I'm not denying the possibility of a Klingon version of what ghunchu'wI'
pointed out: words like disheveled, unkempt, disgruntled, mistaken, and
decant. Perhaps somewhere along the line there was a word {muSHa'} "love,"
and because the {-Ha'} was there Klingons decided to treat it as the
suffix, and so it became {muS} "detest" with {-Ha'} added. This would
indicate a slightly different way of looking at the word.
Until we know more about the etymology of these words (or until we get
examples from Klingons), I suggest using the suffixes exactly as they are
presented in TKD: {-be'} "negate," {-Ha'} "undo/do wrongly." Thus,
{muSHa'} is "undo hate" or "hate wrongly," whatever that means. {parHa'}
is given to us as "like," but that is the current Klingon usage (something
we don't have for {muSHa'}), and we know that for THIS word, {par}, the
"undo like" or "like wrongly" definition means "like" to a Klingon.

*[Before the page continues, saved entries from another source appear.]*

@[simp] theorem State.updateConsignment_clock (s : State) (n : Nat) (f : Consignment → Consignment) : (s.updateConsignment n f).clock = s.clock := by
  simp only [State.updateConsignment]; simp
@[simp] theorem State.updateConsignment_drivers (s : State) (n : Nat) (f : Consignment → Consignment) : (s.updateConsignment n f).drivers = s.drivers := by
  simp only [State.updateConsignment]; simp
@[simp] theorem State.updateConsignment_tankers (s : State) (n : Nat) (f : Consignment → Consignment) : (s.updateConsignment n f).tankers = s.tankers := by
  simp only [State.updateConsignment]; simp
@[simp] theorem State.updateConsignment_refCounts (s : State) (n : Nat) (f : Consignment → Consignment) : (s.updateConsignment n f).refCounts = s.refCounts := by
  simp only [State.updateConsignment]; simp
@[simp] theorem State.updateConsignment_store (s : State) (n : Nat) (f : Consignment → Consignment) : (s.updateConsignment n f).store = s.store := by
  simp only [State.updateConsignment]; simp
@[simp] theorem State.updateConsignment_engine (s : State) (n : Nat) (f : Consignment → Consignment) : (s.updateConsignment n f).engine = s.engine := by
  simp only [State.updateConsignment]; simp
@[simp] theorem State.updateConsignment_filling (s : State) (n : Nat) (f : Consignment → Consignment) : (s.updateConsignment n f).filling = s.filling := by
  simp only [State.updateConsignment]; simp
@[simp] theorem State.updateConsignment_slots (s : State) (n : Nat) (f : Consignment → Consignment) : (s.updateConsignment n f).slots = s.slots := by
  simp only [State.updateConsignment]; simp
@[simp] theorem State.updateConsignment_bus (s : State) (n : Nat) (f : Consignment → Consignment) : (s.updateConsignment n f).bus = s.bus := by
  simp only [State.updateConsignment]; simp
@[simp] theorem State.updateConsignment_port (s : State) (n : Nat) (f : Consignment → Consignment) : (s.updateConsignment n f).port = s.port := by
  simp only [State.updateConsignment]; simp
@[simp] theorem State.updateConsignment_attention (s : State) (n : Nat) (f : Consignment → Consignment) : (s.updateConsignment n f).attention = s.attention := by
  simp only [State.updateConsignment]; simp
@[simp] theorem State.updateConsignment_startKind (s : State) (n : Nat) (f : Consignment → Consignment) : (s.updateConsignment n f).startKind = s.startKind := by
  simp only [State.updateConsignment]; simp
@[simp] theorem State.updateConsignment_pending (s : State) (n : Nat) (f : Consignment → Consignment) : (s.updateConsignment n f).pending = s.pending := by
  simp only [State.updateConsignment]; simp

@[simp] theorem State.updateLine_clock (s : State) (n c : Nat) (f : Line → Line) : (s.updateLine n c f).clock = s.clock := by
  simp only [State.updateLine]; simp
@[simp] theorem State.updateLine_drivers (s : State) (n c : Nat) (f : Line → Line) : (s.updateLine n c f).drivers = s.drivers := by
  simp only [State.updateLine]; simp
@[simp] theorem State.updateLine_tankers (s : State) (n c : Nat) (f : Line → Line) : (s.updateLine n c f).tankers = s.tankers := by
  simp only [State.updateLine]; simp
@[simp] theorem State.updateLine_refCounts (s : State) (n c : Nat) (f : Line → Line) : (s.updateLine n c f).refCounts = s.refCounts := by
  simp only [State.updateLine]; simp
@[simp] theorem State.updateLine_store (s : State) (n c : Nat) (f : Line → Line) : (s.updateLine n c f).store = s.store := by
  simp only [State.updateLine]; simp
@[simp] theorem State.updateLine_engine (s : State) (n c : Nat) (f : Line → Line) : (s.updateLine n c f).engine = s.engine := by
  simp only [State.updateLine]; simp
@[simp] theorem State.updateLine_filling (s : State) (n c : Nat) (f : Line → Line) : (s.updateLine n c f).filling = s.filling := by
  simp only [State.updateLine]; simp
@[simp] theorem State.updateLine_slots (s : State) (n c : Nat) (f : Line → Line) : (s.updateLine n c f).slots = s.slots := by
  simp only [State.updateLine]; simp
@[simp] theorem State.updateLine_bus (s : State) (n c : Nat) (f : Line → Line) : (s.updateLine n c f).bus = s.bus := by
  simp only [State.updateLine]; simp
@[simp] theorem State.updateLine_port (s : State) (n c : Nat) (f : Line → Line) : (s.updateLine n c f).port = s.port := by
  simp only [State.updateLine]; simp
@[simp] theorem State.updateLine_attention (s : State) (n c : Nat) (f : Line → Line) : (s.updateLine n c f).attention = s.attention := by
  simp only [State.updateLine]; simp
@[simp] theorem State.updateLine_startKind (s : State) (n c : Nat) (f : Line → Line) : (s.updateLine n c f).startKind = s.startKind := by
  simp only [State.updateLine]; simp
@[simp] theorem State.updateLine_pending (s : State) (n c : Nat) (f : Line → Line) : (s.updateLine n c f).pending = s.pending := by
  simp only [State.updateLine]; simp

It doesn't matter what it means to an English-speaker. All that matters is
what it means to a Klingon.
SuStel
jatlh qa'ral:
My point (and I don't think you disagreed) is this: if /muSHa'/ is
translated as *love* in canon (is it?), and we know no other verb for
*love* in a verb-centered
language, could it be that /muSHa'/ does in fact mean *to love*? Perhaps,
when appended to certain verbs, /-Ha'/ and /-be'/ don't just undo or negate
the action but
transform it into its opposite. (This is what SuStel's recent explanation
of /parHa'/ implied to me.) Then /muSHa'/ could become as strong and
independent a word in
Klingon as, say, *independent* is in English.